Gowdy has defended the FBI's use of a confidential informant to investigate potential Russian outreach to individuals connected to Trump's presidential campaign.

The House Oversight Committee chairman threw ice water on Trump's insistence that the FBI improperly "spied" on his campaign. Gowdy told Fox News that the FBI acted appropriately in its handling of the investigation into Russian interference in the 2016 election and possible connections to the Trump campaign.

After attending a Justice Department briefing on the confidential informant, Gowdy said that "I am even more convinced that the FBI did exactly what my fellow citizens would want them to do. It has nothing to do with Donald Trump."

Giuliani's retort to Gowdy: "He's drinking the Kool-Aid. I never understood what he did with Benghazi either. He really screwed that up.

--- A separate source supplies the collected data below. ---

theorem State.exec2_withSlp : (s.withSlp b).exec2 = s.exec2.withSlp b := by
  unfold State.exec2
  rw [State.withSlp_mem2]
  cases s.mem2 with
  | none => rfl
  | some p =>
    rcases hk : p.kind with d | data
    · simp only [hk, State.finishLoad_withSlp s b p d hk]
      rfl
    · simp only [hk, State.finishStore_withSlp s b p data hk]
      rfl

theorem State.decodePhase_withSlp : (s.withSlp b).decodePhase = s.decodePhase.withSlp b := by
  unfold State.decodePhase
  rw [State.withSlp_ir]
  cases s.ir <;> rfl

theorem State.retire_withSlp : (s.withSlp b).retire = s.retire.withSlp b := by
  unfold State.retire
  rw [State.withSlp_di]
  cases s.di.addr <;> rfl

theorem State.bitInstr_withSlp {t : State} {src : Source} {wb : Width} {r : Word} {finish : State → Word → State}
    (hf : ∀ u v, finish (u.withSlp b) v = (finish u v).withSlp b) (h : s.bitInstr src wb r finish = .next t) :
    (s.withSlp b).bitInstr src wb r finish = .next (t.withSlp b) := by
  unfold State.bitInstr at h ⊢
  rw [State.sourceOperand_withSlp, State.withSlp_bitnumOor]
  cases hr : bitResult s.bitnumOor r (s.sourceOperand src wb) wb <;> rw [hr] at h <;> cases h
  · exact congrArg _ (hf s _)
  · exact congrArg _ (hf s.draw.2 _)

end

/-! The tick with another value of the sleep flag (R33, R221, R222). -/

/-- A SETCC or CLRCC that selects SLP. -/
def SelectsSlp (i : Instr) : Prop := ∃ m : BitVec 5, (i = .setcc m ∨ i = .clrcc m) ∧ m.getLsbD 3 = true

/-- EXEC1 with another SLP does the same, and leaves that SLP unless the instruction selects it. -/
theorem exec_withSlp {i : Instr} {s t : State} (b : Bool) (h : exec i s = .next t) :
    ∃ b', exec i (s.withSlp b) = .next (t.withSlp b') ∧ (b' = b ∨ SelectsSlp i) := by
  cases i with
  | setcc m =>
    cases h
    refine ⟨_, rfl, ?_⟩
    by_cases hm : m.getLsbD 3 = true
    · exact .inr ⟨m, .inl rfl, hm⟩
    · exact .inl (if_neg hm)
  | clrcc m =>
    cases h
    refine ⟨b && !m.getLsbD 3, rfl, ?_⟩
    cases hm : m.getLsbD 3
    · exact .inl (Bool.and_true b)
    · exact .inr ⟨m, .inr rfl, hm⟩
  | bit =>
    simp only [exec, execBit] at h
    exact ⟨b, s.bitInstr_withSlp b (fun _ _ => rfl) h, .inl rfl⟩
  | bic | bis =>
    simp only [exec, execBic, execBis] at h
    exact ⟨b, s.bitInstr_withSlp b (fun u _ => u.logicResult_withSlp b ..) h, .inl rfl⟩
  | ld | st =>
    simp only [exec, execLd, execSt] at h
    split at h
    · cases h
    · next step hstep =>
      cases h
      refine ⟨b, ?_, .inl rfl⟩
      simp only [exec, execLd, execSt, hstep, State.preAdjust_withSlp]
      rfl
  | beq | bne | bc | bnc | bn | bge | blt | bra =>
    cases h
    exact ⟨b, congrArg _ (s.branchIf_withSlp b ..), .inl rfl⟩
  | add | addc | sub | subc | dadd =>
    cases h
    refine ⟨b, ?_, .inl rfl⟩
    rw [← State.arithResult_withSlp]
    simp only [exec, execAdd, execAddc, execSub, execSubc, execDadd, State.sourceOperand_withSlp,
      State.negOperand_withSlp]
    rfl
  | cmp =>
    cases h
    refine ⟨b, ?_, .inl rfl⟩
    simp only [exec, execCmp, State.negOperand_withSlp]
    rfl
  | xor | and | or =>
    cases h
    refine ⟨b, ?_, .inl rfl⟩
    rw [← State.logicResult_withSlp]
    simp only [exec, execXor, execAnd, execOr, State.sourceOperand_withSlp]
    rfl
  | mov | sra =>
    cases h
    exact ⟨b, congrArg _ (s.writeDest_withSlp b ..), .inl rfl⟩
  | rrc =>
    cases h
    refine ⟨b, ?_, .inl rfl⟩
    simp only [exec, execRrc, State.writeDest_withSlp]
    rfl
  | _ =>
    cases h
    exact ⟨b, rfl, .inl rfl⟩

/-- EXEC1 of what the decode latch holds, with another SLP, does the same. -/
theorem exec1_withSlp {s t : State} (b : Bool) (h : s.exec1 = .next t) :
    ∃ b', (s.withSlp b).exec1 = .next (t.withSlp b') ∧
      (b' = b ∨ ∃ i a, s.di = .fetched (.instr i) a ∧ SelectsSlp i) := by
  unfold State.exec1
  rw [State.withSlp_di]
  rcases exec1_cases h with ⟨hd, rfl⟩ | ⟨i, a, hd, hi⟩ | ⟨w, a, hd, rfl⟩ <;> rw [hd]
  · exact ⟨b, rfl, .inl rfl⟩
  · obtain ⟨b', hx, hb'⟩ := exec_withSlp b hi
    exact ⟨b', hx, hb'.imp_right fun hsel => ⟨i, a, rfl, hsel⟩⟩
  · exact ⟨b, rfl, .inl rfl⟩

/-- A tick with another SLP does the same, and leaves that SLP unless it executes a SETCC or CLRCC that selects it. -/
theorem step_withSlp {s t : State} (b : Bool) (h : step s = .next t) :
    ∃ b', step (s.withSlp b) = .next (t.withSlp b') ∧ (b' = b ∨ ∃ i a, Executes s i a ∧ SelectsSlp i) := by
  rcases step_cases h with ⟨he, hb, rfl⟩ | ⟨he, hb, rfl⟩ | ⟨ho, hb, rfl⟩ | ⟨ho, hb, u, hu, rfl⟩
  · exact ⟨b, step_dbub (s := s.withSlp b) he hb, .inl rfl⟩
  · refine ⟨b, (step_even (s := s.withSlp b) he hb).trans (congrArg _ ?_), .inl rfl⟩
    calc (s.withSlp b).beginTick.fetch1.exec2.decodePhase.endTick
        = (s.beginTick.fetch1.withSlp b).exec2.decodePhase.endTick := rfl
      _ = (s.beginTick.fetch1.exec2.decodePhase.withSlp b).endTick := by
        rw [State.exec2_withSlp, State.decodePhase_withSlp]
  · exact ⟨b, step_xbub (s := s.withSlp b) ho hb, .inl rfl⟩
  · obtain ⟨b', hx, hb'⟩ := exec1_withSlp b hu
    refine ⟨b', ?_, hb'.imp_right fun ⟨i, a, hd, hsel⟩ => ⟨i, a, ⟨ho, hb, hd⟩, hsel⟩⟩
    rw [step_odd (s := s.withSlp b) ho hb hx, State.retire_withSlp]
    rfl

I don't know what he was doing."

What should we make of Giuliani, who worked with counterintelligence officials, calling former Director of National Intelligence James Clapper and former CIA Director John Brennan "clowns," as he did on CNN?

Apart from the childish playground insults, he is still cautious about allowing his White House client to be interviewed by Mueller because of a possible "perjury trap."

"Truth is relative," Giuliani argues. "They may have a different version of the truth than we do." In other words, reality doesn't matter, since the White House is armed with "alternative facts," the convenient phrase Conway thrust into the political lexicon last year.

As for Trump's consistently misleading tweets, Giuliani insists that "he feels the public opinion is turning in his favor. His tweeting has been effective."

That much is true. Many Americans are tuning out what they see as the inscrutable twists and turns of an investigation consistently undermined by Trump and his partners in "relative truth."

Democrats fantasizing about impeachment if control of the House shifts their way in November risk setbacks at the ballot box. Without a strong case to convince voters they can fix immigration, improve race relations, restore sane trade policies and start closing the economic inequality gap, the reality-show presidency we are enduring may have an open-ended run, at least until Jan. 20, 2025.